Niveau professionnel, j'ai attaqué côté entertainment, à mes débuts dans les années 90. Chez Disney d'abord et au club Med ensuite. Du management, de la com: partout dans la rue, j'voulais qu'on parle de nous. Le grand virage vers le sport, je l'ai entamé ensuite, au début des années 2000. Avec Patrick Chêne, "la voix du Tour", j'ai créé Sporever.
Comme j'ai récemment dû le rappeler à la presse, qui semblait me prendre pour un bleu du ballon: "Nous avons été les premiers à diffuser des matches de Ligue 1 en direct sur téléphone mobile". Disruptif avant même l'invention du terme, quoi. Sur ma lancée, j'ai tenté ma chance côté hippique, à l'aube des années 2010. "Le turf, c'est le projet de ma vie", j'ai dit.
Logiquement, je suis devenu actionnaire majoritaire de Turf Éditions. Je voulais faire des tubes et que ça tourne bien, mais j'ai eu plus de mal à disrupter chez les canassons: ça fait maintenant des années que j'essaie, en vain, de me désengager. Et la boîte a finalement subi une procédure de redressement judiciaire devant le tribunal de Bobigny. Pas vraiment Champions Project? Ah, vous voulez qu'on parle de l'OM!
OM Way
C'est le projet de ma v… oui, bon, je l'ai déjà faite. Alors disons plutôt que c'est mon "OM Way, cette dimension culturelle qu'on apprécie tant, avec Franck McCourt". Attention: pas la dimension culturelle façon Plus belle la vie, embrouilles sur le Vieux-Port et recrutements anigo-courbissiens. Non, plutôt une autre dimension (la quatrième), pour Marseille: agilité, management transversal… la start-up nation adaptée à L'OM. L'OM Nation? Tiens, ça sonne bien.

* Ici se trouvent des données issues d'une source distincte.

/-! The writes of TR5 and TR6 that start a command (R430). -/

section
variable {s : State} (h : s.unprivileged = false) (r : Reg)
include h

theorem exec_movTr5_ok {t : State} (hc : cacheTest { s with test := { s.test with tr5 := s.regs.get r } } = .ok () t) :
    exec (.movTrR 5#3 r) s = .next t.withFreeFlags :=
  exec_movTrR_ok h r (by decide) ((run_bind_ok _ (run_upd _ _)).trans hc)
theorem exec_movTr5_refuse {t : State} {x : Refusal}
    (hc : cacheTest { s with test := { s.test with tr5 := s.regs.get r } } = .error (.refuse x) t) :
    exec (.movTrR 5#3 r) s = .refused x :=
  exec_movTrR_refuse h r (by decide) ((run_bind_ok _ (run_upd _ _)).trans hc)
theorem exec_movTr6_ok {t : State}
    (hc : tlbTest { s with test := { s.test with tr6 := s.regs.get r &&& 0xFFFFFF57#32 } } = .ok () t) :
    exec (.movTrR 6#3 r) s = .next t.withFreeFlags :=
  exec_movTrR_ok h r (by decide) ((run_bind_ok _ (run_upd _ _)).trans hc)
theorem exec_movTr6_refuse {t : State} {x : Refusal}
    (hc : tlbTest { s with test := { s.test with tr6 := s.regs.get r &&& 0xFFFFFF57#32 } } = .error (.refuse x) t) :
    exec (.movTrR 6#3 r) s = .refused x :=
  exec_movTrR_refuse h r (by decide) ((run_bind_ok _ (run_upd _ _)).trans hc)
end

/-- Settles O39: the moves, then the cache command of TR5 by CTL and the TLB command of TR6 by CMD. -/
theorem debugAndTestRegisters : Obligations.DebugAndTestRegisters := by
  intro s r h v into dr tr
  refine ⟨?debugMoves, ?debugFault, ?debugRefused, exec_movRTr_ok h r (by decide), exec_movRTr_ok h r (by decide),
    exec_movRTr_ok h r (by decide), exec_movRTr_ok h r (by decide), exec_movRTr_ok h r (by decide),
    exec_movTrR_ok h r (by decide) rfl, exec_movTrR_ok h r (by decide) rfl, exec_movTrR_ok h r (by decide) rfl,
    fun hctl => exec_movTr5_ok h r (cacheTest_none hctl), ?testAbsent, ?cache, ?tlb⟩
  case debugMoves =>
    intro hgd
    exact ⟨exec_movRDr_ok h r (by decide) hgd, exec_movRDr_ok h r (by decide) hgd, exec_movRDr_ok h r (by decide) hgd,
      exec_movRDr_ok h r (by decide) hgd, exec_movRDr_ok h r (by decide) hgd, exec_movRDr_ok h r (by decide) hgd,
      exec_movDrR_ok h r (by decide) hgd, exec_movDrR_ok h r (by decide) hgd, exec_movDrR_ok h r (by decide) hgd,
      exec_movDrR_ok h r (by decide) hgd, exec_movDrR_ok h r (by decide) hgd, exec_movDrR_ok h r (by decide) hgd⟩
  case debugFault =>
    intro hgd n hn
    have hnot : n ∉ [4#3, 5#3] := by
      revert n
      decide
    exact ⟨exec_movRDr_raise h r hnot hgd, exec_movDrR_raise h r hnot hgd⟩
  case debugRefused => exact fun n hn => ⟨exec_movRDr_refuse h r hn, exec_movDrR_refuse h r hn⟩
  case testAbsent =>
    intro n hn
    have habsent : n.toNat < 3 := by
      revert n
      decide
    exact ⟨exec_movRTr_ud h r habsent, exec_movTrR_ud h r habsent⟩
  case cache =>
    intro s5 tr4 key entry mesi
    refine ⟨fun hctl hmesi => ?unknown, fun hctl l t hl new htag hsmi hmru hdata hsame hother hmesi => ?write,
      fun hctl e he => ?readListed, fun hctl hnone => ?readUnlisted, fun hctl => ?flush⟩
    case unknown =>
      have hunknown : mesiKnown s5.test.mesi = false := Bool.eq_false_iff.2 fun hk => hmesi ((mesiKnown_iff _).1 hk)
      exact exec_movTr5_refuse h r ((cacheTest_write hctl).trans (cacheTestWrite_unknown hunknown))
    case write =>
      have hnew : new = s5.test.written l := TestRegs.eq_written htag hsmi hmru hdata hsame hother
      have hknown : mesiKnown s5.test.mesi = true := (mesiKnown_iff _).2 hmesi
      rw [hnew]
      refine ⟨fun hsyn => ?_, fun hsyn hlock hthree => ?_, fun hsyn hfew => ?_⟩
      · exact exec_movTr5_refuse h r ((cacheTest_write hctl).trans (cacheTestWrite_synonym hknown hl hsyn))
      · exact exec_movTr5_refuse h r ((cacheTest_write hctl).trans
          (cacheTestWrite_allLocked hknown hl hsyn ⟨(mesiLocked_iff _).2 hlock, hthree⟩))
      · have hroom : ¬ (mesiLocked s5.test.mesi = true ∧ 3 ≤ s5.cache.otherLocked s5.test.lineKey) := fun ⟨hlock, hthree⟩ =>
          absurd (hfew ((mesiLocked_iff _).1 hlock)) (Nat.not_lt_of_le hthree)
        exact exec_movTr5_ok h r ((cacheTest_write hctl).trans (cacheTestWrite_ok hknown hl hsyn hroom))
    case readListed =>
      obtain ⟨w, hread, hshown⟩ := cacheTest_listed (s := s5) hctl he
      exact ⟨w, exec_movTr5_ok h r hread, hshown⟩
    case readUnlisted =>
      obtain ⟨w, d, k, hread, hshown⟩ := cacheTest_unlisted (s := s5) hctl hnone
      exact ⟨w, d, k, exec_movTr5_ok h r hread, hshown⟩
    case flush =>
      intro w holds
      refine ⟨exec_movTr5_ok h r ((cacheTest_flush hctl).trans (congrArg _ s5.cacheFlushKeep_eq)), ?_, fun hm hc a => ?_⟩
      · obtain ⟨m, m', hback⟩ := s5.writeBackAll_eq s.cache.lines
        change s5.writeBackAll s.cache.lines = _
        rw [show w = _ from hback, hback]
      · obtain ⟨hmain, hmainKept⟩ := State.writeBackAll_storedByte (s := s5) hm hc false a
        obtain ⟨hsmm, hsmmKept⟩ := State.writeBackAll_storedByte (s := s5) hm hc true a
        refine ⟨fun e ⟨he, hmod⟩ hram => hmain e he hmod (.inr hram), fun hrom => hmainKept fun e he hmod hkeep => ?_,
          fun e ⟨he, hmod⟩ => hsmm e he hmod (.inl rfl), fun hnone => hsmmKept fun e he hmod => absurd ⟨he, hmod⟩ (hnone e)⟩
        exact Bool.false_ne_true ((hrom e ⟨he, hmod⟩).symm.trans (hkeep.resolve_left Bool.false_ne_true))
  case tlb =>
    intro v6 s6 tr7 set line1 line2 entry shows only
    have hcmd : s6.test.tr6.extractLsb' 0 3 = v.extractLsb' 0 3 := tr6Stored_cmd v
    have hpage : s6.test.tr6.extractLsb' 12 20 = v.extractLsb' 12 20 := tr6Stored_page v
    refine ⟨fun hc => ?writeL1, fun hc hset => ?writeL2, fun hc hset => ?writeOpen, fun hc => ?undefined, fun hc => ?read,
      fun hc e he => ?readL1, fun hc => ?readL2⟩
    case writeL1 => exact exec_movTr6_ok h r (tlbTest_writeL1 (hcmd.trans hc))
    case writeL2 => exact exec_movTr6_ok h r (tlbTest_writeL2 (hcmd.trans hc) (accessedSet_named hset))
    case writeOpen =>
      exact ⟨_, Nat.mod_lt _ (by decide), exec_movTr6_ok h r (tlbTest_writeL2 (hcmd.trans hc) (accessedSet_open hset))⟩
    case undefined =>
      rw [← hcmd] at hc
      exact exec_movTr6_refuse h r (tlbTest_undefined hc)
    case read =>
      rw [← hcmd] at hc
      obtain ⟨x, y, j, hread⟩ := tlbTest_read hc
      exact ⟨x, y, j, exec_movTr6_ok h r hread⟩
    case readL1 =>
      rw [← hcmd] at hc
      obtain ⟨t, hread, ht, hshows, hhit⟩ := tlbTest_readL1_listed hc he
      rw [hcmd] at hshows
      rw [hpage] at hhit
      exact ⟨_, exec_movTr6_ok h r hread, congrArg (fun t => { s with test := t }.withFreeFlags) ht, hshows, hhit⟩
    case readL2 =>
      rw [← hcmd] at hc
      obtain ⟨k, j, hset, hk, hnamed⟩ := accessedSet_eq s6
      refine ⟨k, hk, hnamed, fun e he hhits => ?_⟩
      rw [← hpage] at hhits
      obtain ⟨t, hread, ht, hshows, hhit⟩ := tlbTest_readL2_hit hc hk hset he (l2Hits_eq_single hk hhits)
      rw [hcmd] at hshows
      exact ⟨_, exec_movTr6_ok h r hread,
        congrArg (fun t => ({ s with test := t, freeCtr := j + 2 } : State).withFreeFlags) ht, hshows, hhit⟩
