-- ==== Sys2Proof/Laws/Flags.lean ====
section
/-! SUPPORT. Membership in flag sets. -/

namespace Sys2Proof.Machine

theorem Flag.bit_range (f : Flag) : 7 ≤ f.bit ∧ f.bit < 24 := by cases f <;> decide

@[simp] theorem isIn_or (f : Flag) (a b : Flags) : f.isIn (a ||| b) = (f.isIn a || f.isIn b) := by
  simp [Flag.isIn]

@[simp] theorem isIn_zero (f : Flag) : f.isIn 0#17 = false := by simp [Flag.isIn]

@[simp] theorem isIn_mask (f g : Flag) : f.isIn g.mask = decide (f = g) := by
  cases f <;> cases g <;> decide

@[simp] theorem isIn_flagIf (f : Flag) (c : Bool) (g : Flag) :
    f.isIn (flagIf c g) = (c && decide (f = g)) := by
  cases c <;> simp [flagIf]

/-- Every bit of a flag set is some flag's (R24: STATUS bits 7 to 23). -/
theorem Flag.of_bit : ∀ i : Fin 17,
    [Flag.done, .mulRescale, .mulWrap, .addSkip, .alignWrap, .addWrap, .convWrap, .tointLoss,
      .tointWrap, .scaleWrap, .bfOmit, .bfDivloss, .ill, .cmdovr, .hzd, .overrun, .addr].any
      (fun f => f.bit - 7 == i.val) = true := by decide

/-- Two flag sets with the same flags are equal: every bit is a flag's. -/
theorem flags_ext {a b : Flags} (h : ∀ f : Flag, f.isIn a = f.isIn b) : a = b := by
  apply BitVec.eq_of_getLsbD_eq
  intro i hi
  obtain ⟨f, -, hf⟩ := List.any_eq_true.1 (Flag.of_bit ⟨i, hi⟩)
  have e : f.bit - 7 = i := eq_of_beq hf
  rw [← e]
  exact h f

end Sys2Proof.Machine
end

Bref, on est venu pour professionnaliser le club, mettre un peu de PowerPoint dans le Pastis 51. Avec mes étudiants de Sciences Po, à qui je donne des cours d'initiation à l'entrepreneuriat, "je mets en œuvre cet exercice utilisé à Stanford, qui consiste à confier dix euros à huit groupes de dix étudiants chacun, et à leur demander de revenir la semaine suivante avec le maximum d’argent".
À l'OM, j'ai fait un peu pareil: j'ai distribué les billets de McCourt dans toute l'Europe et je suis revenu avec Nemanja Radonjic, Valère Germain et Patrice Évra. C'était mon initiation à moi. Depuis, j'ai bu quelques tisanes, et je me suis calmé sur les dépenses. L'argent est même devenu un petit sujet de tension.
Avec Bertrand Desplat, le président de Guingamp, on s'est un peu chicanés sur le prêt garanti par l’État au début de la crise sanitaire. Il a menacé de me "casser la gueule". J'ai hésité à lui envoyer mes convocations aux stages de l'équipe de France de Taekwondo, à lui aussi.
J'ai parfois peur de ne pas être bien compris, en fait. Je l'ai dit après le Sport Innovation Summit, le colloque sur les innovations dans le sport, où j'avais proposé que les buts marqués à l'extérieur de la surface comptent double: "Le monde du football est très conservateur".
Mais si c'était à refaire, je recommencerai. Et puis l'année d'après, je recommencerai. "Keep up the good work", comme j'aime à le répéter sur Linkedin.